Da Doo Blog

Metaphorically watching Beauty and the Beast

There has been much talk lately of Howard having written Beauty and the Beast as a metaphor for AIDS.  This is just plain not true and bugs me to the extent that I have come out of blog retirement to make a statement.

Howard wasn’t writing an allegory for his illness.  Kill the Beast was about a moment in a movie, not about seeing himself or anyone else as an outcast.  You may see a metaphor for AIDS in Beauty and the Beast, but Howard didn’t.

Howard did not define himself as a person with AIDS.  He did not obsess about being a person with AIDS.  In fact, working on Beauty while he was sick was the thing that took him out of his illness and its indignities and into his favored world of creativity and play.  Howard was an artist and a craftsman.  He loved a well-formed story line, a well-phrased lyric, a well-developed character.  It went against his nature to use a movie as a personal statement.
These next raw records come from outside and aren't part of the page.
theorem steady_takeAcceptance (r : AcceptRecord) (rest : List AcceptRecord) (f : StatusFrame) (s : State) :
    Steady s (takeAcceptance r rest f s) := by
  unfold takeAcceptance
  refine Steady.trans (Steady.trans (t := { s with trk := { s.trk with accepts := rest } })
    (steady_of_same ⟨⟨rfl, rfl, rfl⟩, rfl⟩) ?_) (steady_flushReleased _)
  split
  · exact steady_clearQueueWait _
  · split
    · exact (steady_acceptedBy r f _).trans (steady_clearQueueWait _)
    · exact steady_rejectedBy r f _

theorem steady_completeSingle (f : StatusFrame) (s : State) : Steady s (completeSingle f s) := by
  have hjudged : Steady s (judged f s) := by
    unfold judged
    split
    · exact (steady_closeOwned _ s).trans (steady_checkShort _ _)
    · exact steady_closeOwned _ s
  rw [completeSingle_eq]
  exact (hjudged.trans (steady_endEntry _ _ _)).trans ((steady_placeRelayed _ _).trans (steady_flushReleased _))

theorem steady_takeStatus (f : StatusFrame) (s : State) : Steady s (takeStatus f s) := by
  unfold takeStatus
  split
  · split
    · exact steady_raiseFault _ s
    · exact steady_takeAcceptance _ _ f s
  · split
    · exact steady_completeSingle f s
    · exact steady_raiseFault _ s

theorem steady_answerAhead (k : Tag) (s : State) : Steady s (answerAhead k s) := by
  unfold answerAhead
  split
  · exact steady_of_same ⟨⟨rfl, rfl, rfl⟩, rfl⟩
  · exact .refl s

theorem steady_endDone (l : List Tag) (s : State) : Steady s (endDone l s).2 := by
  induction l generalizing s with
  | nil => exact .refl s
  | cons k l ih =>
    have hready := (steady_checkShort (.tag k) s).trans (steady_answerAhead k _)
    unfold endDone
    dsimp only
    split <;> exact (hready.trans (steady_endEntry _ _ _)).trans (ih _)

theorem steady_endFailed (s : State) (p : Byte × Byte) : Steady s (endFailed s p) :=
  (steady_answerAhead _ s).trans (steady_endEntry _ _ _)

theorem steady_abortEntry (k : Tag) (e : Entry) (s : State) : Steady s (abortEntry k e s).2 := by
  unfold abortEntry
  repeat' split
  · exact steady_endEntry _ _ s
  · exact steady_endEntry _ _ s
  · exact (steady_endEntry _ _ s).trans (steady_placePart _ _)

theorem steady_abortEntries (l : List Tag) (s : State) : Steady s (abortEntries l s).2 := by
  induction l generalizing s with
  | nil => exact .refl s
  | cons k l ih =>
    unfold abortEntries
    split
    · exact ih s
    · exact (steady_abortEntry _ _ _).trans (ih _)

theorem steady_abortQueued (s : State) : Steady s (abortQueued s).2 := by
  have hended := steady_abortEntries (List.finRange 32) s
  unfold abortQueued
  dsimp only
  generalize (abortEntries (List.finRange 32) s).2 = u at *
  exact hended.trans ((steady_rewindRings _).since ⟨⟨rfl, rfl, rfl⟩, rfl⟩)

theorem steady_abortSingle (s : State) : Steady s (abortSingle s) := by
  unfold abortSingle
  split
  · exact .refl s
  · split
    · exact (steady_endEntry _ _ s).trans (steady_placePart _ _)
    · exact steady_clearQueueWait s

theorem steady_relayDone (d : DoneFrame) (l : List Tag) (m : List (Byte × Byte)) (s : State) : Steady s (relayDone d l m s) := by
  unfold relayDone
  split
  · exact .refl s
  · exact steady_placeRelayed _ s

theorem steady_slipDone (b : Bool) (s : State) : Steady s (slipDone b s) := by
  unfold slipDone
  split
  · exact steady_raiseFault _ s
  · exact .refl s

theorem steady_doneEnded (d : DoneFrame) (s : State) : Steady s (doneEnded d s) :=
  ((steady_closeOwned _ s).trans (steady_slipDone _ _)).trans
    ((steady_endDone _ _).trans (.foldl endFailed steady_endFailed _ _))

theorem steady_takeDone (d : DoneFrame) (s : State) : Steady s (takeDone d s) := by
  have hended := steady_doneEnded d s
  unfold doneEnded at hended
  unfold takeDone
  dsimp only at hended ⊢
  refine hended.trans (Steady.trans ?_ (steady_flushReleased _))
  split
  · exact ((steady_abortQueued _).trans (steady_relayDone _ _ _ _)).trans (steady_abortSingle _)
  · exact steady_relayDone _ _ _ _

theorem steady_takeDrive (f : Frame) (s : State) : Steady s (takeDrive f s) := by
  unfold takeDrive
  split
  next =>
    unfold takeInReset
    dsimp only
    repeat' split
    all_goals exact steady_of_same ⟨⟨rfl, rfl, rfl⟩, rfl⟩
  next =>
    split
    next =>
      split
      next r _ => exact steady_takeReady r s
      next d _ => exact steady_takeDataDrive d s
      next t _ => exact steady_takeStatus t s
      next d _ => exact steady_takeDone d s
      all_goals exact .refl s
    next => exact steady_raiseFault _ s

/-! ### The events that are no frames -/

theorem steady_tickEvent (s : State) : Steady s (tickEvent s) :=
  (steady_expiryComparison _).since ⟨⟨rfl, rfl, rfl⟩, rfl⟩

theorem steady_referencePeriod (s : State) : Steady s (referencePeriod s) := by
  unfold referencePeriod
  split
  · exact steady_of_same ⟨⟨rfl, rfl, rfl⟩, rfl⟩
  · exact steady_tickEvent s

theorem steady_endQueued (s : State) : Steady s (endQueued s) := .foldl _ (fun s o => steady_endEntry o none s) _ s

theorem steady_clearAccepts (s : State) : Steady s (clearAccepts s) := steady_of_same ⟨⟨rfl, rfl, rfl⟩, rfl⟩

theorem steady_linkReset (s : State) : Steady s (linkResetEvent s) := by
  have hports : Steady s (resetPorts s) :=
    ⟨.single (.same (by simp [SameTables, resetPorts])),
      fun h => by simp [requestOpen, resetPorts, resetUpstream, Upstream.reset] at h⟩
  have hpool : ∀ u, Steady u (freeAllSlots u) := fun u => steady_of_same (by simp [SameOutside, SameTables])
  have hdrop : ∀ u, Steady u (dropReply u) := fun u => steady_of_same ⟨⟨rfl, rfl, rfl⟩, rfl⟩
  have hentries : Steady (resetPorts s) (resetEntries s) :=
    ((hpool _).trans (steady_endQueued _)).trans ((steady_endEntry .single none _).trans (steady_clearAccepts _))
  rw [linkResetEvent_eq]
  exact (hports.trans hentries).trans ((hdrop _).trans (steady_rewindRings _))

theorem steady_loseBurst (s : State) : Steady s (loseBurst s) := by
  unfold loseBurst
  dsimp only
  split
  · exact .refl s
  · split
    · exact steady_of_same (by simp [SameOutside, SameTables])
    · exact Steady.trans (steady_of_same (by simp [SameOutside, SameTables])) (steady_closeUpstreamSide _ _)

theorem steady_endLost (s : State) : Steady s (endLost s) := by
  unfold endLost
  split
  · exact (steady_endQueued s).trans (steady_endEntry _ _ _)
  · exact steady_endQueued s

theorem steady_lossEvent (s : State) : Steady s (lossEvent s) := by
  have hports : Steady s (lostPorts s) := (steady_loseBurst s).trans (steady_of_same ⟨⟨rfl, rfl, rfl⟩, rfl⟩)
  have hended := (hports.trans (steady_endLost _)).trans (steady_clearAccepts _)
  have hanswer : ∀ u, Steady u (answerLoss s u) := .foldl _ (fun u f => steady_placePart f u) _
  exact ((hended.trans (hanswer _)).trans (steady_queueNotice _ _ _ _ _ _)).trans
    ((steady_raiseFault _ _).trans (steady_rewindRings _))

theorem steady_setupEvent (s : State) : Steady s (setupEvent s) := by
  have hend : Steady s (endRunning s) := steady_of_same ⟨⟨rfl, rfl, rfl⟩, rfl⟩
  unfold setupEvent finishSetup
  dsimp only
  repeat' split
  · exact hend
  · exact Steady.trans (steady_of_same (by simp [SameOutside, SameTables, endRunning])) (steady_tryClose _ _)
  · exact Steady.trans (steady_of_same (by simp [SameOutside, SameTables, endRunning])) (steady_tryClose _ _)
  · exact .refl s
Howard was greatly influential in the Disney film.  He wrote all the lyrics for the songs, he guided much of the story development, he decided that the Beast’s servants should be people under a spell, he fretted and stormed and wheedled and creatively carved out all sorts of moments in that movie.  He had much to be proud of.  However, Linda Woolverton wrote the screenplay for Beauty and the Beast.  She gives Howard a great deal of credit for mentoring her, but credit where due, she wrote the screenplay.

Now, it is the right of all consumers of art (that’s us) to put whatever spin we want into any film, painting or song.  And I’m not for a moment denying that Howard’s illness may have informed a large part of his world view.  But he didn’t see this movie, or any of his other creations as a metaphor for an illness.

In fact, the one song Howard wrote about AIDS was straightforward, no metaphor needed.  It’s called Sheridan Square and I hope you’ll give it a listen.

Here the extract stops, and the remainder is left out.